# Upgrading HP Slimline (RAM and motherboard) and putting it all into a new case



## Olly88 (Sep 12, 2011)

I have an HP Slimline computer (this one), and am wanting to upgrade the RAM. Now, apparently the computer can't accept the amount I want to put in. So, I was thinking about upgrading the motherboard. But, the whole computer is so small and crammed inside, I don't know if it will accept any regular motherboard (whatever regular is). Plus, I have heard the power supplies in these things aren't great so I would probably need a new one, which probably wouldn't fit inside the case either.
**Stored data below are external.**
-- ==== Sys2Proof/Machine/ExecVec.lean ====
section
/-! DEFINITION. Vector instructions (R69 to R87, R509): element arithmetic, floating point, reductions, permutes, conversions, masks, and
vector memory accesses. Every one is a long operation (R71); its operands are read and its result known as it issues. -/

namespace Sys2Proof.Machine

/-! ### Shared shapes -/

/-- The elements of a vector at a width. -/
def elems (v : Vec) (w : Nat) : List Nat := (List.range (512 / w)).map (elem v w)

/-- Element results under a mask: inactive elements keep the old value (R70). -/
def predicate (w : Nat) (mask : Word) (old : Vec) (new : List Nat) : Vec :=
  packElems w (new.zipIdx.map fun p => if active mask p.2 then p.1 else elem old w p.2)

/-- Results with flags under a mask: flags of active elements only (R70, R87). -/
def predicateF (w : Nat) (mask : Word) (old : Vec) (new : List FRes) : Vec × BitVec 5 :=
  (predicate w mask old (new.map (·.1)),
   new.zipIdx.foldl (fun f p => if active mask p.2 then f ||| p.1.2 else f) 0)

def Arch.rmode (a : Arch) : Nat := Word.fld (a.crAt 0) 7 6

/-- A vector instruction that writes a register (R71): reserved forms are illegal, a disabled unit raises the vector-disabled exception
(R72), else the long operation issues with its result and flags. -/
def Hw.vecOp (m : List Host.Cell) (h : Hw) (t : Nat) (k : LongKind) (cls : Cls) (srcs : List Dest) (dest : Dest)
    (reserved setsFlags : Bool) (f : Arch → Vec × BitVec 5) : Hw :=
  if !h.ready t srcs cls then h
  else
    let a := (h.thread t).a
    if reserved then h.illegal m t
    else match a.vecDisabled with
      | some x => h.raise m t x 10 0 0 a.pc
      | none =>
        let r := f a
        (h.addLong t { LongOp.known k dest r.1 with flags := r.2, setsFlags := setsFlags }).complete t .seq

/-- The mask register as a source: m0 is none. -/
def srcM (mk : BitVec 3) : List Dest := if mk = 0 then [] else [.m mk.toNat]

/-- The mask and, under one, the destination, whose inactive elements are kept, as sources (R70, R114). -/
def srcD (vd : Reg) (mk : BitVec 3) : List Dest := if mk = 0 then [] else [.v vd.toNat, .m mk.toNat]

/-- Element-wise integer or float operation of two operands, the second a vector or a scalar (R70, R73 to R75). -/
def vec2 (t : Nat) (vd va vb : Reg) (mk : BitVec 3) (ew : BitVec 2) (sc reserved fl : Bool) (k : LongKind) (cls : Cls)
    (f : Nat → Nat → Nat → Nat → FRes) (s : State) : Host.Outcome State Fault Refusal :=
  s.onHw fun m h => h.vecOp m t k cls ([.v va.toNat, if sc then destG vb else .v vb.toNat] ++ srcD vd mk) (.v vd.toNat)
    reserved fl fun a =>
      let w := ewBits ew
      let x := a.rv va
      let y := fun j => if sc then (a.rg vb).toNat % 2 ^ w else elem (a.rv vb) w j
      predicateF w (a.rm mk.toNat) (a.rv vd) ((List.range (ewCount ew)).map fun j => f a.rmode w (elem x w j) (y j))

/-- An integer operation (R74). -/
def vint (t : Nat) (vd va vb : Reg) (mk : BitVec 3) (ew : BitVec 2) (sc : Bool) (f : Nat → Nat → Nat → Nat) (s : State) :
    Host.Outcome State Fault Refusal :=
  vec2 t vd va vb mk ew sc false false .vec .long (fun _ w a b => (f w a b, 0)) s

/-- A floating-point operation (R75): ew 0 is reserved. -/
def vflt (t : Nat) (vd va vb : Reg) (mk : BitVec 3) (ew : BitVec 2) (sc : Bool) (f : Fmt → Nat → Nat → Nat → FRes) (s : State) :
    Host.Outcome State Fault Refusal :=
  vec2 t vd va vb mk ew sc (decide (ew = 0)) true .vec .long (fun rm w a b => f (fmtOf w) rm a b) s

/-- An operation of one vector operand. -/
def vec1 (t : Nat) (vd va : Reg) (mk : BitVec 3) (ew : BitVec 2) (reserved fl : Bool) (k : LongKind) (cls : Cls)
    (f : Nat → Nat → Nat → FRes) (s : State) : Host.Outcome State Fault Refusal :=
  s.onHw fun m h => h.vecOp m t k cls ([.v va.toNat] ++ srcD vd mk) (.v vd.toNat) reserved fl fun a =>
    let w := ewBits ew
    predicateF w (a.rm mk.toNat) (a.rv vd) ((elems (a.rv va) w).map fun x => f a.rmode w x)

/-- A fused multiply-add (R76). -/
def vfma (t : Nat) (vd va vb : Reg) (mk : BitVec 3) (ew : BitVec 2) (np nd : Bool) (s : State) : Host.Outcome State Fault Refusal :=
  s.onHw fun m h => h.vecOp m t .vec .long ([.v vd.toNat, .v va.toNat, .v vb.toNat] ++ srcM mk) (.v vd.toNat) (decide (ew = 0)) true
    fun a =>
      let w := ewBits ew
      predicateF w (a.rm mk.toNat) (a.rv vd) ((List.range (ewCount ew)).map fun j =>
        (fmtOf w).fma a.rmode np nd (elem (a.rv va) w j) (elem (a.rv vb) w j) (elem (a.rv vd) w j))

/-- Signed operations on numbers of width w. -/
def minSw (w a b : Nat) : Nat := if toS w a < toS w b then a else b
def maxSw (w a b : Nat) : Nat := if toS w a < toS w b then b else a
def clampS (w : Nat) (i : Int) : Nat :=
  if i < -(2 ^ (w - 1) : Nat) then 2 ^ (w - 1) else if ((2 ^ (w - 1) : Nat) : Int) ≤ i then 2 ^ (w - 1) - 1 else ofS w i

/-- A reduction (R77): the active elements, what they come to, and what none comes to; every other element is written as zero. -/
def vred (t : Nat) (vd va : Reg) (mk : BitVec 3) (ew : BitVec 2) (reserved fl : Bool)
    (f : Nat → Nat → List (Option Nat) → FRes) (s : State) : Host.Outcome State Fault Refusal :=
  s.onHw fun m h => h.vecOp m t .vec .long ([.v va.toNat] ++ srcM mk) (.v vd.toNat) reserved fl fun a =>
    let w := ewBits ew
    let r := f a.rmode w ((elems (a.rv va) w).zipIdx.map fun p => if active (a.rm mk.toNat) p.2 then some p.1 else none)
    (packElems w [r.1], r.2)

/-- An integer reduction. -/
def vredI (t : Nat) (vd va : Reg) (mk : BitVec 3) (ew : BitVec 2) (init : Nat → Nat) (f : Nat → Nat → Nat → Nat) (s : State) :
    Host.Outcome State Fault Refusal :=
  vred t vd va mk ew false false (fun _ w xs => ((xs.filterMap id).foldl (f w) (init w), 0)) s

/-- The result of a floating-point reduction: a NaN is canonical, and a signalling element sets NV even when it is the only one
(R86). -/
def canonRed (t : Fmt) (xs : List Nat) (r : FRes) : FRes :=
  (if (t.decode r.1).isNan then t.qnan else r.1, r.2 ||| sigFlag (xs.map t.decode))

/-- A sum in ascending order (R77); none for no element. -/
def fredSeq (t : Fmt) (rm : Nat) (xs : List Nat) : FRes :=
  match xs with
  | [] => (0, 0)
  | x :: r => canonRed t xs (r.foldl (fun (s : FRes) y => let z := t.add rm s.1 y; (z.1, s.2 ||| z.2)) (x, 0))

/-- One level of the tree of VFREDADDT: an absent member passes the other up. -/
def treeLevel (t : Fmt) (rm : Nat) : List (Option FRes) → List (Option FRes)
  | a :: b :: r =>
    (match a, b with
      | some x, some y => let z := t.add rm x.1 y.1; some (z.1, x.2 ||| y.2 ||| z.2)
      | some x, none => some x
      | none, y => y) :: treeLevel t rm r
  | xs => xs

/-- A sum in tree order (R77). -/
def fredTree (t : Fmt) (rm : Nat) (xs : List (Option Nat)) : FRes :=
  match forN 0 6 (fun _ l => treeLevel t rm l) (xs.map fun x => x.map fun n => ((n, 0) : FRes)) with
  | some r :: _ => canonRed t (xs.filterMap id) r
  | _ => (0, 0)

/-- minimumNumber or maximumNumber over the active elements; the canonical quiet NaN when there is none (R77). -/
def fredMin (t : Fmt) (isMax : Bool) (xs : List Nat) : FRes :=
  match xs with
  | [] => (t.qnan, 0)
  | x :: r => canonRed t xs (r.foldl (fun (s : FRes) y => let z := t.minMax isMax s.1 y; (z.1, s.2 ||| z.2)) (x, 0))

/-- A permute with two vector operands (R78): element j from the elements of both. -/
def vperm2 (t : Nat) (vd va vb : Reg) (mk : BitVec 3) (ew : BitVec 2) (f : Nat → (Nat → Nat) → (Nat → Nat) → Nat → Nat)
    (s : State) : Host.Outcome State Fault Refusal :=
  s.onHw fun m h => h.vecOp m t .vec .long ([.v va.toNat, .v vb.toNat] ++ srcD vd mk) (.v vd.toNat) false false fun a =>
    let w := ewBits ew
    let n := ewCount ew
    (predicate w (a.rm mk.toNat) (a.rv vd) ((List.range n).map (f n (elem (a.rv va) w) (elem (a.rv vb) w))), 0)

/-- A slide (R78): element j of a, displaced by g[rb]. -/
def vslide (t : Nat) (vd va rb : Reg) (mk : BitVec 3) (ew : BitVec 2) (f : Nat → (Nat → Nat) → Nat → Nat → Nat) (s : State) :
    Host.Outcome State Fault Refusal :=
  s.onHw fun m h => h.vecOp m t .vec .long ([.v va.toNat, destG rb] ++ srcD vd mk) (.v vd.toNat) false false fun a =>
    let w := ewBits ew
    let n := ewCount ew
    (predicate w (a.rm mk.toNat) (a.rv vd) ((List.range n).map (f n (elem (a.rv va) w) (a.rg rb).toNat)), 0)

/-- A conversion or extension to twice the width (R79): elements 0 to n / 2 − 1 of a. -/
def vwiden (t : Nat) (vd va : Reg) (mk : BitVec 3) (ew : BitVec 2) (reserved fl : Bool) (f : Nat → Nat → FRes) (s : State) :
    Host.Outcome State Fault Refusal :=
  s.onHw fun m h => h.vecOp m t .vec .long ([.v va.toNat] ++ srcD vd mk) (.v vd.toNat) reserved fl fun a =>
    let w := ewBits ew
    predicateF (2 * w) (a.rm mk.toNat) (a.rv vd) ((List.range (ewCount ew / 2)).map fun j => f w (elem (a.rv va) w j))

/-- A conversion to half the width (R79): n results in the low 256 bits; the high 256 bits are written as zero whatever the mask
holds. -/
def vnarrow (t : Nat) (vd va : Reg) (mk : BitVec 3) (ew : BitVec 2) (reserved fl : Bool) (f : Nat → Nat → Nat → FRes) (s : State) :
    Host.Outcome State Fault Refusal :=
  s.onHw fun m h => h.vecOp m t .vec .long ([.v va.toNat] ++ srcD vd mk) (.v vd.toNat) reserved fl fun a =>
    let w := ewBits ew
    predicateF (w / 2) (a.rm mk.toNat) (a.rv vd) ((elems (a.rv va) w).map fun x => f a.rmode w x)

/-- A compare (R80): bit j of a mask register; inactive elements and bits above n − 1 are 0. -/
def vcmp (t : Nat) (md va vb : Reg) (mk : BitVec 3) (ew : BitVec 2) (reserved fl : Bool) (f : Nat → Nat → Nat → Bool × BitVec 5)
    (s : State) : Host.Outcome State Fault Refusal :=
  s.onHw fun m h => h.vecOp m t .vec .long ([.v va.toNat, .v vb.toNat] ++ srcM mk) (if md = 0 then .none else .m md.toNat)
    (reserved || decide (8 ≤ md.toNat)) fl fun a =>
      let w := ewBits ew
      let rs := (List.range (ewCount ew)).map fun j =>
        if active (a.rm mk.toNat) j then f w (elem (a.rv va) w j) (elem (a.rv vb) w j) else (false, 0)
      (BitVec.ofNat 512 (rs.foldr (fun r n => b2n r.1 + 2 * n) 0), rs.foldl (fun x r => x ||| r.2) 0)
So I guess I would need a new case to put it all in. So I have a couple of questions,

1) Is it possible to transfer all the stuff inside my current computer to a new, larger case? If so, is I pretty simple to do? I have replaced and added hard drives, disc drives, fans etc quite a few times in the past, so I'm not quite a 100% idiot when it comes to taking things out and putting things in a PC :tongue:

2) What kind of motherboard should I be looking at? How do I know if it will work with the rest of the components that I would keep (processor, hard drive etc)? I don't do any PC gaming, the main things I do (apart from the basics) are graphic design and video editing work. I don't know how much of a difference that makes to the motherboard though.

Thanks in advance for any information/help :smile:


----------



## Tyree (May 10, 2009)

Your Mobo is m(micro)ATX so any case that accepts mATx (mATX and larger) can be used.
How much RAM do you want? Your Mobo has two slots and each will accept 2GB sticks of 1066 or 1333MHz.
There is no need for more than 4GB unless you do serious graphics or CAD.
PSU's included with OEM PC's are commonly low quality and underpowered for anything other than the original hardware configuration.
Your Mobo also has a PCI-E 16X slot so a dedicated GPU can be added along with a suitable PSU for the intended GPU.


----------



## Olly88 (Sep 12, 2011)

Thanks! :smile: 

Well quite often I have a couple of graphic editing programs and video editing software open at the same time, even a video converter as well some times, so it gets a bit slow. When I have just one open it's fine, sometimes two... but yeah, any more and sometimes it can start to struggle. I do have them open for quite a while while doing regular stuff, too. So I was thinking that upgrading the RAM would help quite a bit.

Sometimes when doing a task like rendering or converting a video (or even sometimes just viewing an online flash video in full screen), something from inside the computer goes quite loud. Would that be because the PSU is low quality? Or is that nothing to do with it?


----------



## greenbrucelee (Apr 24, 2007)

the fans will go loud when doing something intensive to stop over heating this can also happen if the system gets dusty inside.

If you want the gpu you suggested you will have to upgrade the psu also you can only take 4GB so if you wanted to use more than that you would have to upgrade the motherboard and operating system too and probably have to get a new case which in turn would mean that you would have to repair installations on the hard drive and may other things. It would be probably be better to buy or even build a better system.


----------